Мой муж покупает мороженое. Тележка с маняще прохладным содержимым красуется посреди зала. Большого, просторного высокого зала; зала ожидающих, отъезжающих, провожающих, входящих, выходящих, стоящих, сидящих и толпящихся в очереди за мороженым. А вот и он, в руках два эскимо в разноцветных обертках — словно цветы. Лицо у него почему-то очень счастливое. Нет, он держит в руке свечи, думаю я, не цветы, а свечи. Мой муж приближается, а в нескольких шагах от меня стоит девчушка, славная малышка в белых гольфах, и с любопытством разглядывает меня.
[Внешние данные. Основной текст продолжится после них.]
/-- RESTORE_GROUP (R389, R392). -/
def execRestoreGroup (now req group : Nat) (s : State) : Out :=
  .next (s.serving fun s => let s := s.advanceTo now
    match s.ckptReq req with
    | none => s
    | some q =>
      match s.roasterOf req group with
      | none => s.settleCkpt req
      | some k =>
        if !q.restore then s
        else if (s.ckptFailed q).isSome then s.settleCkpt req
        else
          let start := nth 0 q.offsets group
          match s.unitRead (.ckpt req group) q.h.cid q.src.rh (q.src.offset.toNat + start) (q.groupEnd group - start) with
          | (s, g) =>
            if g.waits then s
            else if g.status ≠ stOk then s.endCkpt q g.status 0
            else
              let bs := groupBlocks q.size group
              let rs := decodeGroup q.mode q.planes g.data g.poison (bs.map (blockLen q.size))
              let w := (bs.zip rs).foldl (fun (x : State × Byte) e =>
                if x.2 ≠ stOk then x else x.1.restoreBlock q k e.1 e.2) (s.forget (.ckpt req group), stOk)
              if w.2 ≠ stOk then w.1.endCkpt q w.2 0
              else
                let s := w.1.setCkptReq { q with written := q.written ++ [group], poisoned := q.poisoned || rs.any Restored.poisons }
                (((s.freeGroup req group).bump 9 (32 + k) 0).runRoasters).settleCkpt req)

/-- A CKPT_RESTORE whose header or index has to wait. -/
def Arrival.isRestore (a : Arrival) : Bool :=
  match a.what with
  | .restore .. => true
  | _ => false

def Arrival.v1Restore (a : Arrival) : Bool :=
  match a.what with
  | .restore v1 .. => v1
  | _ => false

/-- Every CKPT request of a composition stops with ABORTED and a length of zero (R393). -/
def State.abortCkpt (s : State) (cid : Cid) : State :=
  let mine := fun (q : CkptReq) => decide (q.h.cid = cid)
  let gone := (s.ckpt.service ++ s.ckpt.queue ++ s.ckpt.ingress).filter mine
  let held := s.reqs.arrivals.filter fun a => decide (a.h.cid = cid) && a.isRestore
  let s := s.setCkpt { s.ckpt with
    service := s.ckpt.service.filter (fun q => !mine q), queue := s.ckpt.queue.filter (fun q => !mine q)
    ingress := s.ckpt.ingress.filter (fun q => !mine q)
    roasters := s.ckpt.roasters.mapAll {} fun _ r => { groups := r.groups.filter fun e => !gone.any fun q => decide (q.id = e.1) } }
  let s := { s with reqs := { s.reqs with arrivals := s.reqs.arrivals.filter fun a => !(decide (a.h.cid = cid) && a.isRestore) } }
  let s := held.foldl (fun s a =>
    (s.forget (.frame a.h.src a.h.tag)).answerCkpt { h := a.h, v1 := a.v1Restore, restore := true } stAborted 0) s
  (gone.foldl (fun s q =>
    (((s.answerCkpt q stAborted 0).clearFailure (engineReq q.id)).forgetCkpt q.id).takeFromIngress q.h) s).runRoasters

end Sys2Proof.Machine
end

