-- ==== Sys2Proof/Machine/Wire.lean ====
section
/-! DEFINITION. A frame as it goes over the wire: its MAC addresses and tag, its encapsulation, and the padding to the Ethernet
minimum (R62, R64, R66, R67, R565, R566). The preamble, the FCS and what MACsec adds are no part of it. -/
namespace Sys2Proof.Machine

/-- A TFP frame from its header to the end of its trailer (R67, R94, R114). -/
def OutFrame.tfp (f : OutFrame) : List Byte :=
  (if f.v1 then f.headerV1 else f.header) ++ f.payload ++ match f.counter with
    | some n => beBytes 8 n.toNat ++ beBytes 32 f.mac.toNat
    | none => []

/-- Sum of the 16-bit words of a text, big-endian, as the Internet checksum adds them. -/
def wordSum : List Byte → Nat
  | [] => 0
  | [a] => 256 * a.toNat
  | a :: b :: t => 256 * a.toNat + b.toNat + wordSum t

/-- The one's complement of the one's complement sum of 16-bit words. -/
def onesSum (l : List Byte) : Nat :=
  let n := wordSum l
  0xFFFF - (if n = 0 then 0 else (n - 1) % 0xFFFF + 1)

/-- The checksum of UDP, which sends zero as all ones (RFC 768). -/
def checksum (l : List Byte) : Nat :=
  let c := onesSum l
  if c = 0 then 0xFFFF else c

/-- The UDP header and what it carries, with the checksum over the IPv6 pseudo-header (R64). -/
def udpBytes (ip : Ip) (from_ port : Nat) (l : List Byte) : List Byte :=
  let n := 8 + l.length
  let head := beBytes 2 from_ ++ beBytes 2 port ++ beBytes 2 n
  let pseudo := beBytes 16 ip.src.toNat ++ beBytes 16 ip.dst.toNat ++ beBytes 4 n ++ zeros 3 ++ beBytes 1 17
  head ++ beBytes 2 (checksum (pseudo ++ head ++ zeros 2 ++ l)) ++ l

/-- An IPv6 packet with its next header, traffic class from the ECN field alone and flow label 0. -/
def ipBytes (ip : Ip) (next : Nat) (l : List Byte) : List Byte :=
  beBytes 4 (0x60000000 + ip.ecn.toNat * 0x100000) ++ beBytes 2 l.length ++ beBytes 1 next ++ beBytes 1 ip.hopLimit ++
    beBytes 16 ip.src.toNat ++ beBytes 16 ip.dst.toNat ++ l

/-- The IPv6 address of an AID, by the index in its forwarding entry (R564, R565). -/
def State.ipv6Of (s : State) (a : Aid) : BitVec 128 :=
  let i := bitsOf (s.switch.fwd.get 0 a.toNat).toNat 43 12
  s.switch.ipv6.get 0 (2 * i) ++ s.switch.ipv6.get 0 (2 * i + 1)

/-- The IPv6 header of a frame: the one that it came with, else one built anew with hop limit 64 (R64, R566). -/
def State.ipOf (s : State) (f : OutFrame) : Ip :=
  f.ip.getD { src := s.ipv6Of f.src, dst := s.ipv6Of f.dst, hopLimit := 64, ecn := if f.ce then 3 else 2 }

/-- EtherType and what follows, in the encapsulation of the port (R62). -/
def State.encapsulated (s : State) (k : Nat) (f : OutFrame) : List Byte :=
  if (s.portCfg (k / 8)).ipv6 then
    let ip := s.ipOf f
    beBytes 2 0x86DD ++
      ipBytes ip 17 (udpBytes ip (Config.udpHash f.src f.dst f.cid).toNat s.boot.cfg.device.udpPort f.tfp)
  else beBytes 2 s.boot.cfg.device.etherType ++ f.tfp

/-- The neighbour register that a forwarding entry names for the way it goes now (R564, R565). -/
def State.neighbour (s : State) (e : W64) : W64 :=
  s.switch.neighbours.get 0 (if e.getLsbD 2 then bitsOf e.toNat 31 12 else bitsOf e.toNat 19 12)

/-- At least 46 bytes after the EtherType (R66). -/
def padded (l : List Byte) : List Byte := l ++ zeros (48 - l.length)

/-- A frame from its destination MAC to the end of its payload or padding (R566). -/
def State.wireBytes (s : State) (k : Nat) (f : OutFrame) : List Byte :=
  let mac := beBytes 6 (s.subPort k).mac.toNat
  match f.raw with
  | some l => beBytes 6 f.rawTo.toNat ++ mac ++ padded l
  | none =>
    let n := (s.neighbour f.entry).toNat
    beBytes 6 (bitsOf n 0 48) ++ mac ++ beBytes 2 0x8100 ++ beBytes 2 (8192 * f.pcp + bitsOf n 48 12) ++ padded (s.encapsulated k f)

end Sys2Proof.Machine
end

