-- ==== Sys2Proof/Machine/Arrivals.lean ====
section
/-! DEFINITION. What the device does of itself while no command waits: held accesses that have become possible are performed, held
requests go on with the reads they waited for, and requests whose accesses are all performed are answered (R21, R115, R149, R195, R225,
R325, R336, R387, R478). -/
namespace Sys2Proof.Machine

/-- A held request goes on with the reads it waited for, or is held once more (R115). -/
def State.rerun (s : State) (a : Arrival) : State :=
  match a.what, a.ref with
  | .rowWrite table row tableGen scale offset codes, _ =>
    s.rowWrite a.h table row tableGen scale offset codes fun p => (·.holdArrival { a with row := p })
  | .rowMigrate table direction count list, some ref => s.rowMigrate ref table direction count list (·.holdArrival a)
  | .attach mask desc p, some ref => s.doAttach ref mask a.h.cid desc p
  | .search index query nq k probes pred result flags, _ =>
    s.search a.h index query nq k probes pred result flags (·.holdArrival a)
  | .restore v1 src srcLen dst dstCap, _ => s.restore a.h v1 src srcLen dst dstCap
  | .transits rh offset first n, some ref => s.loadTransits ref rh offset first n
  | .image image n, some ref => s.writeImage ref image n
  | .rowMigrate .., none | .attach .., none | .transits .., none | .image .., none => s

/-- Every held request tries again, in the order in which they arrived. -/
def State.rerunAll (s : State) : State := s.reqs.arrivals.foldl State.rerun (s.setArrivals [])

/-- Every migration goes on with the entries that had to wait (R336). -/
def State.runJobs (s : State) : State := s.emb.jobs.foldl (fun s j => s.runJob j.id) s

/-- Answers what is finished: look-ups, streams, detachments, and the FAULT of a parked descriptor whose record is written. -/
def State.settleAll (s : State) : State :=
  let s := (s.runGather).runJobs
  let s := s.emb.service.foldl (fun s q => s.settleGather q.id) s
  let s := s.ckpt.service.foldl (fun s q => s.settleCkpt q.id) s
  let s := (s.indexes.map (·.1)).foldl (fun s i => if (s.indexAt i).used then s.settleDetach i else s) s
  (List.range s.movers.parked.length).foldl State.settleFault s

/-- The device's own progress between commands. -/
def State.progress (s : State) : State := s.serving fun s => ((s.pump).rerunAll).settleAll

end Sys2Proof.Machine
end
Она ничуть не стесняется, что с таким назойливым любопытством разглядывает постороннего человека. На ней светлое в цветочек платье, головка ее аккуратно подстрижена, темная челка, словно рамка, обрамляет лицо и сияющие глаза. Она и впрямь очаровательный ребенок, но я не понимаю, чем могла так заинтересовать ее, и в растерянности отворачиваюсь.
— Прошу, — говорит мой муж, протягивая мне мороженое, которое я начинаю тут же разворачивать, освобождаю от бумаги шоколадный брикетик, откусываю, и с чувством разочарования ощущаю во рту тающую безвкусную массу.
— У нас почти восемь часов свободного времени, — говорит муж.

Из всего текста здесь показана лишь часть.